-- ==== Sys2Proof/Machine/QueueOps.lean ====
section
/-! DEFINITION. What every command goes through at its latch (R158, R164, R195 to R197, R204): its sender, its tag, the
mode, the namespace, the range and the reservation. -/

namespace Sys2Proof.Machine

/-! ## Reservations -/

/-- Whether the reservation lets a controller's command through (R196, R197): types 1 and 2 are exclusive to the holder,
3 and 4 to the registrants, 5 and 6 to all registrants; reads pass under the write-exclusive types 1, 3 and 5. -/
def Ns.reserved (n : Ns) (host : Option Nat) (isWrite : Bool) : Bool :=
  let r := n.resv
  if r.rtype = 0 then false
  else
    let registered := match host with | some h => r.regs.any (fun g => g.host == h) | none => false
    let holder := match host with | some h => r.holder == some h | none => false
    let ok := match r.rtype with | 1 | 2 => holder | _ => registered
    let reads := r.rtype = 1 || r.rtype = 3 || r.rtype = 5
    !ok && (isWrite || !reads)

/-- The host of a controller (R195). -/
def State.hostOf (s : State) (ref : Ref) : Option Nat := (ctrlOf ref).bind (fun c => (s.ctrl c).bind (fun k => k.hostId))

/-! ## The checks of an I/O command -/

/-- What an I/O command does to its blocks (R197): it reads or changes them, or settles what was written (a Flush, a Dataset Management
without Deallocate), which a reservation checks as a write; a reservation command is checked by none. -/
inductive Access where
  | reads | changes | settles | reserves
  deriving DecidableEq, Repr

/-- The checks of an I/O command in the order in which the model makes them: SAFE with media halted, a sanitize, the
namespace, its range, write protection, and the reservation (R165, R197, R204, R281, R310). Log entry 40 (DEDUCED). -/
def State.ioCheck (s : State) (ref : Ref) (nsid slba n : Nat) (acc : Access) : Except Status Ns :=
  if s.mode = .safe && s.fld F.EVU_SAFE_MEDIA = 2 then .error .namespaceNotReady
  else if s.map.sanitize.active != 0 then .error .sanitizeInProgress
  else if s.map.sanitize.failed then .error .sanitizeFailed
  else
    match s.ns nsid, ctrlOf ref with
    | some k, some c =>
      if !k.attached.contains c then .error .invalidNamespace
      else if k.blocks < slba + n then .error .lbaRange
      else if acc = .changes && (s.mode = .safe || k.cut.isSome) then .error .writeProtected
      else if acc != .reserves && k.reserved (s.hostOf ref) (acc != .reads) then .error .reservationConflict
      else .ok k
    | _, _ => .error .invalidNamespace

/-- The blocks of 2 MiB (MDTS) for a namespace's format. -/
def Ns.mdtsBlocks (n : Ns) : Nat := 4096 / n.blkSectors

/-! ## The write's way in -/

/-- Asks for the map pages that the oldest unstamped command needs and that D5 SDRAM does not hold (R250). -/
def State.askPages (s : State) : State :=
  match s.qe.cmds.find? (fun c => c.kind.stamps && c.ink.isNone) with
  | none => s
  | some c =>
    (s.cmdPages c (s.cmdBs c)).foldl (fun (s : State) p =>
      if p.resident || s.map.fetches.any (fun f => f.users.contains (.map p.nsid p.page)) then s
      else match p.onMedium with
        | some a => s.startFetch { id := 0, addr := a, kind := 2, nsid := p.nsid, iu := p.page, cls := 2, users := [.map p.nsid p.page] }
        | none => s) s

/-- Everything that a latched or freed command may start: the Ordering Point, segments of stamped commands and of the compares that they formed, tickets, and what is finished. -/
def State.kick (s : State) : State :=
  let s1 := s.orderingPoint.askPages.ticketInk
  let ready := s1.qe.cmds.filter (fun c => (c.kind.stamps && c.ink.isSome || c.kind == .compare && !c.parked) && c.segs.any (fun g => g.chain.isNone && !g.asked && !g.started))
  (ready.foldl (fun (s : State) c => if c.kind == .compare then s.askReads (c.segs.length + 1) c.ref else s.askSegs (c.segs.length + 1) c.ref) s1).settleCmds

/-- The write point of a Write (R257, R264): its directive's handle, handle 0 for an index outside the list, or the
namespace's first handle. Log entry 44 (DEDUCED). -/
def State.placement (s : State) (n : Ns) (dtype dspec : Nat) : State × Nat :=
  if dtype = 2 then
    match n.handles[dspec]? with
    | some h => (s, 8 + h)
    | none =>
      let s1 := (s.setFld F.MAP_UNDEF_PID_COUNT (min (2 ^ 32 - 1) (s.fld F.MAP_UNDEF_PID_COUNT + 1))).post F.MAP_EVT_STATUS_UNDEF_PID n.nsid
      ({ s1 with map := { s1.map with fdpEvents := (0, n.nsid) :: s1.map.fdpEvents } }, 8)
  else (s, 8 + n.handles.headD 0)

/-! ## Deadline admission (R98, R99, R102, R177) -/

/-- The path of a read on one LUN (R98, R105): the peers that it is read around by, or none for a direct read. -/
def State.admitPath (s : State) (now tEnd a : Nat) : Option (List Nat) :=
  let l := lunOf a
  let peers := (s.peersOf a).getD []
  let gone := !s.lunServes l || (s.stat l).failed || s.nib.paused.contains (chanOf l)
  if gone || s.goesAround false now l peers tEnd then some peers else none

/-- One PUA of a read for each LUN that it touches. -/
def Cmd.perLun (c : Cmd) : List Nat :=
  let addrs := c.ius.flatMap (fun q => q.srcs.filterMap (fun x => match x with | .media a => some a | _ => none))
  (addrs.map lunOf).eraseDups.map (fun l => (addrs.find? (fun a => lunOf a == l)).getD 0)

/-- The worst case and the strokes of a read with deadline end `tEnd`, tested at `now` in ns (R98). -/
def State.admitW (s : State) (c : Cmd) (now tEnd : Nat) : Nat × Nat :=
  let bytes := c.n * s.cmdBs c * 512
  let pages := (c.ius.flatMap (fun q => q.srcs.filter (fun x => match x with | .page _ _ => true | _ => false))).length
  if c.perLun.isEmpty && pages = 0 then (now + s.admOut bytes, 0)
  else
    let r := c.perLun.foldl (fun (acc : Nat × Nat) a =>
      match s.admitPath now tEnd a with
      | some peers => (max acc.1 (s.predictAround now peers tEnd), acc.2 + peers.length)
      | none => (max acc.1 (s.predict false now (lunOf a) tEnd), acc.2 + 1)) (0, pages)
    (r.1 + s.admOut bytes, r.2)

/-- The lines that the test commits for a read (R98, R99). -/
def State.admitLines (s : State) (c : Cmd) (now tEnd : Nat) : List (Nat × Nat × List Seg) :=
  c.perLun.flatMap (fun a =>
    ((s.admitPath now tEnd a).getD [lunOf a]).map (fun l => (l, s.predictLine false now l tEnd, s.profile 1)))

/-- The LUNs that a read touches. -/
def Cmd.luns (c : Cmd) : List Nat :=
  (c.ius.flatMap (fun q => q.srcs.filterMap (fun x => match x with | .media a => some (lunOf a) | _ => none))).eraseDups

/-- `delay` of R98: what a new read costs an admitted one that shares a LUN or only a channel with it. -/
def State.admDelay (s : State) (luns : List Nat) (q : Admitted) : Nat :=
  let shared := luns.filter q.luns.contains
  if !shared.isEmpty then
    (shared.foldl (fun m l => max m (s.tR l)) 0) + s.admBurst + s.admCw + s.admRescue
  else if luns.any (fun l => q.luns.any (fun m => chanOf l == chanOf m)) then s.admBurst + 3 * s.admCw
  else 0

/-- The part of R98's test that depends on the deadline. -/
def State.admitOk (s : State) (c : Cmd) (now tEnd : Nat) : Bool :=
  let w := (s.admitW c now tEnd).1
  w + s.admRescue ≤ tEnd &&
    s.stk.admitted.all (fun q => q.tEnd ≤ tEnd || s.admDelay c.luns q = 0 || q.w + s.admDelay c.luns q + s.admRescue ≤ q.tEnd)

/-- DW0 of a refusal that depended on the deadline (R177): the smallest deadline for which the whole test would admit the read. -/
def State.smallestDeadline (s : State) (c : Cmd) (now : Nat) : Nat :=
  let ok (us : Nat) : Bool :=
    let tEnd := c.latch / 256 + us * 1000
    (s.admitW c now tEnd).2 ≤ s.entries01Free && s.admitOk c now tEnd
  match (List.range 65535).find? (fun k => ok (k + 1)) with
  | some k => k + 1
  | none => 0xFFFFFFFF

/-- DEADLINE_ADMISSION (R98, R101, R102, R177): admitted with its lines and its rescue allowance, or refused with DW0. The test runs `lag` ns
after the latch, once the lookup has its units. Log entry 83 (DESIGN CHOICE). -/
def State.admitRead (s : State) (c : Cmd) (us lag : Nat) : Except Nat State :=
  let tEnd := c.latch / 256 + us * 1000
  let now := c.latch / 256 + lag
  let (w, n) := s.admitW c now tEnd
  if 4096 ≤ s.stk.admitted.length || s.entries01Free < n || !s.pendingRoom 1 then .error 0
  else if !s.admitOk c now tEnd then .error (s.smallestDeadline c now)
  else
    let cur := (s.profile 1).foldl (fun m g => max m g.cur) 0
    let a : Admitted := { ref := c.ref, luns := c.luns, tEnd, w, cur, rescue := !c.luns.isEmpty, lines := s.admitLines c now tEnd, entries := n }
    let late (q : Admitted) : Admitted := if q.tEnd ≤ tEnd then q else { q with w := q.w + s.admDelay c.luns q }
    .ok { s with stk := { s.stk with admitted := s.stk.admitted.map late ++ [a], nAdmitted := s.stk.nAdmitted + 1 } }

end Sys2Proof.Machine
end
————————
### [Task to complete]
If a line in the listing holds the word "Bool", list that line.

### [Answer section]
def Ns.reserved (n : Ns) (host : Option Nat) (isWrite : Bool) : Bool :=
def State.admitOk (s : State) (c : Cmd) (now tEnd : Nat) : Bool :=
  let ok (us : Nat) : Bool :=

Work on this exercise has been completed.